Q) How are foreign investors viewing India especially after rise in US Bond Yields?
A) Highest ever FII inflow was seen in the current financial year of USD 35 bn till February in the Indian equity market which is higher than net flow of FY10/11/12. ‘Risk on’ trade was seen in global markets from last four months based on more predictable policymaking under the Presidency of Biden, optimism over-vaccination & stronger than expected economic recovery has led to a realignment of global portfolios, with more investments were shifting to riskier assets, the emerging markets were the biggest beneficiaries of that huge FII flows.
Adding to that, India was on the sweet spot for the FII flows based on the higher differential between India’s earning yield and US bond yield.
However, from the past few weeks, a spike in bond yields has reduced the differential which is impacting the FII flows. Currently, Rising US bond yields and a sharp spike in Crude prices are the major concerns for the market in a short time.
However, rising yields and improving crude prices are reflective of improving economic conditions.

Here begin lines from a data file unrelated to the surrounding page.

/-- RNEXT takes the next chunk of its block's range descriptor: min(GRAIN, what is left) from NEXT on, which moves past it,
or (0, 0) when the range is used up, and is an operation of class `qo` that has finished. It samples a raised abort line
instead, and in a block without a descriptor it is ILLEGAL_OPERAND (14 R329; 02 R38, R44). -/
def Sys2Proof.Claims.RangeChunks : Prop :=
  ∀ (f : XqF) (s : State), let d := f.d9.toNat
    Issues s .lead 8 → legalRnext f = none → s.leadReady [] [d, d + 1] = .ok () → s.w.counter .leadQo < 31 →
    ((s.block? s.w.key).bind (fun b => b.desc) = none →
      Claims.Stops (.rnext f) s 8 (.trap 0x03 0 0 0))
    ∧ ∀ g i, (s.block? s.w.key).bind (fun b => b.desc) = some (g, i) → s.sregCheck [d, d + 1] = .ok () →
      (s.lineRaised s.w = true → Claims.Ends (.rnext f) s (s.modW Wave.sampleAbort) 8)
      ∧ (s.lineRaised s.w = false → g < s.clusters.length → i < (s.cluster g).descs.length →
        let x := (s.cluster g).descs.getD i RDesc.empty
        let out := decide (x.next ≥ x.hi)
        let e := min (x.next + x.grain) x.hi
        ∃ t, exec (.rnext f) s = .next t ∧ t = { s with w := t.w, clusters := t.clusters, nextId := s.nextId + 1 } ∧ MemKept s t
          ∧ Claims.PairGiven { s.w with ops := t.w.ops, deferred := t.w.deferred } t (.s d) (if out then 0 else x.next) (if out then 0 else e) (xqWords f)
          ∧ (t.cluster g).descs.getD i RDesc.empty = (if out then x else { x with next := e })
          ∧ ∀ h j, (h ≠ g ∨ j ≠ i) → (t.cluster h).descs.getD j RDesc.empty = (s.cluster h).descs.getD j RDesc.empty)

/-- LAUNCH raises LAUNCH_INVALID on a target that is no dispatch node and on a bad count or parameter address. To a declared
successor it sends its entry on the first edge, within the edge's allowance, else QUEUE_OVERRUN; to another node it sends it
to the die's store, or answers 1 where the store is full (14 R330; 13 R302). -/
def Sys2Proof.Claims.GridLaunch : Prop :=
  ∀ (f : XqF) (s : State), let a := leadIx9 f.a9.toNat
    let b := leadIx9 f.b9.toNat
    let d := leadIx9 f.d9.toNat
    let t := f.imm21.toNat
    let g := s.w.leadVal f.lit b
    let param := s.w.leadVal f.lit a
    let popped := if a = .rq ∨ b = .rq then s.w.rq.tail else s.w.rq
    let valid := (∃ n, s.node? t = some n ∧ n.kind = kindDispatch) ∧ 1 ≤ g ∧ g ≤ 65536 ∧ param < 2 ^ 47 ∧ param % 16 = 0
    let sent (die e : Nat) (credit : Bool) : Prop :=
      ∃ u, exec (.launch f) s = .next u ∧ MemKept s u
        ∧ u = { s with w := u.w, clusters := u.clusters, net := u.net, nextId := u.nextId, blocks := u.blocks }
        ∧ u.blocks = (if credit then
            s.blocks.map (fun x => if x.key = s.w.key then { x with edges := modAt x.edges e (fun p => (p.1 + 1, p.2)) } else x)
          else s.blocks)
        ∧ u.w = { s.w with ops := u.w.ops, deferred := u.w.deferred, rq := popped, leadPc := s.w.leadPc + 4 * xqWords f
                           tryLead := .issued, deadlock := 0, refused := none }
        ∧ ∃ n r, u.net = s.net ++ [n] ∧ n.core = s.w.core ∧ n.slot = s.w.slot ∧ n.after = s.memOps ∧ n.msg = .record [r]
          ∧ r.node = t ∧ r.die = die ∧ r.bytes = leBytes param 8 ++ leBytes g 8 ∧ r.depth = 0 ∧ r.launch = true
          ∧ r.credit = credit ∧ r.tell = .wave s.w.core s.w.slot s.nextId
    Issues s .lead 8 → legalLaunch f = none → s.leadOk [a, b] (leadDst d) = .ok () → s.w.counter .leadQo < 31 →
    (¬ valid → Claims.Stops (.launch f) s 8 (.trap 0x15 0 0
      ((if (s.node? t).any (fun n => n.kind == kindDispatch) then (if 1 ≤ g ∧ g ≤ 65536 then 2 else 1) else 0) * 2048)))
    ∧ (valid →
      (∀ e, s.myNode.edges.findIdx? (fun x => x.target == t) = some e →
        ((s.edgeUse s.w.key e).1 < (s.edgeUse s.w.key e).2 → sent (s.targetDie s.myDie t []) e true)
        ∧ ((s.edgeUse s.w.key e).2 ≤ (s.edgeUse s.w.key e).1 →
            Claims.Overruns (.launch f) s (.trap 0x12 0 0 (e * 2048))))
      ∧ (s.myNode.edges.findIdx? (fun x => x.target == t) = none →
        (s.launchesHeld s.myDie < 4096 → sent s.myDie 0 false)
        ∧ (s.launchesHeld s.myDie ≥ 4096 → ∃ u, exec (.launch f) s = .next u ∧ MemKept s u ∧ Charged s u 8
            ∧ u = { s with w := u.w, clusters := u.clusters, nextId := s.nextId + 1 }
            ∧ u.w = { s.w with s := u.w.s, ops := u.w.ops, deferred := u.w.deferred, rq := popped
                               leadPc := s.w.leadPc + 4 * xqWords f, tryLead := .issued, deadlock := 0, refused := none }
            ∧ ∀ i, u.w.getS i = if d = .s i then 1 else s.w.getS i)))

It remains to see the further direction of the bond yields which will decide the behavior of FIIs in the shorter term.
The upward shift of yield will present short-term challenges for the market but the structural growth story for India is intact. However, the earlier emerging markets were likely to gain the benefit of a weaker dollar for 2021 on account of higher fiscal spending and lower yields.
Now doubts are being cast on the ‘Lower for Longer’ trend of interest rates. It remains to see the sustainable direction of the dollar under the scenario of rising yields and crude prices on account of higher inflation expectations.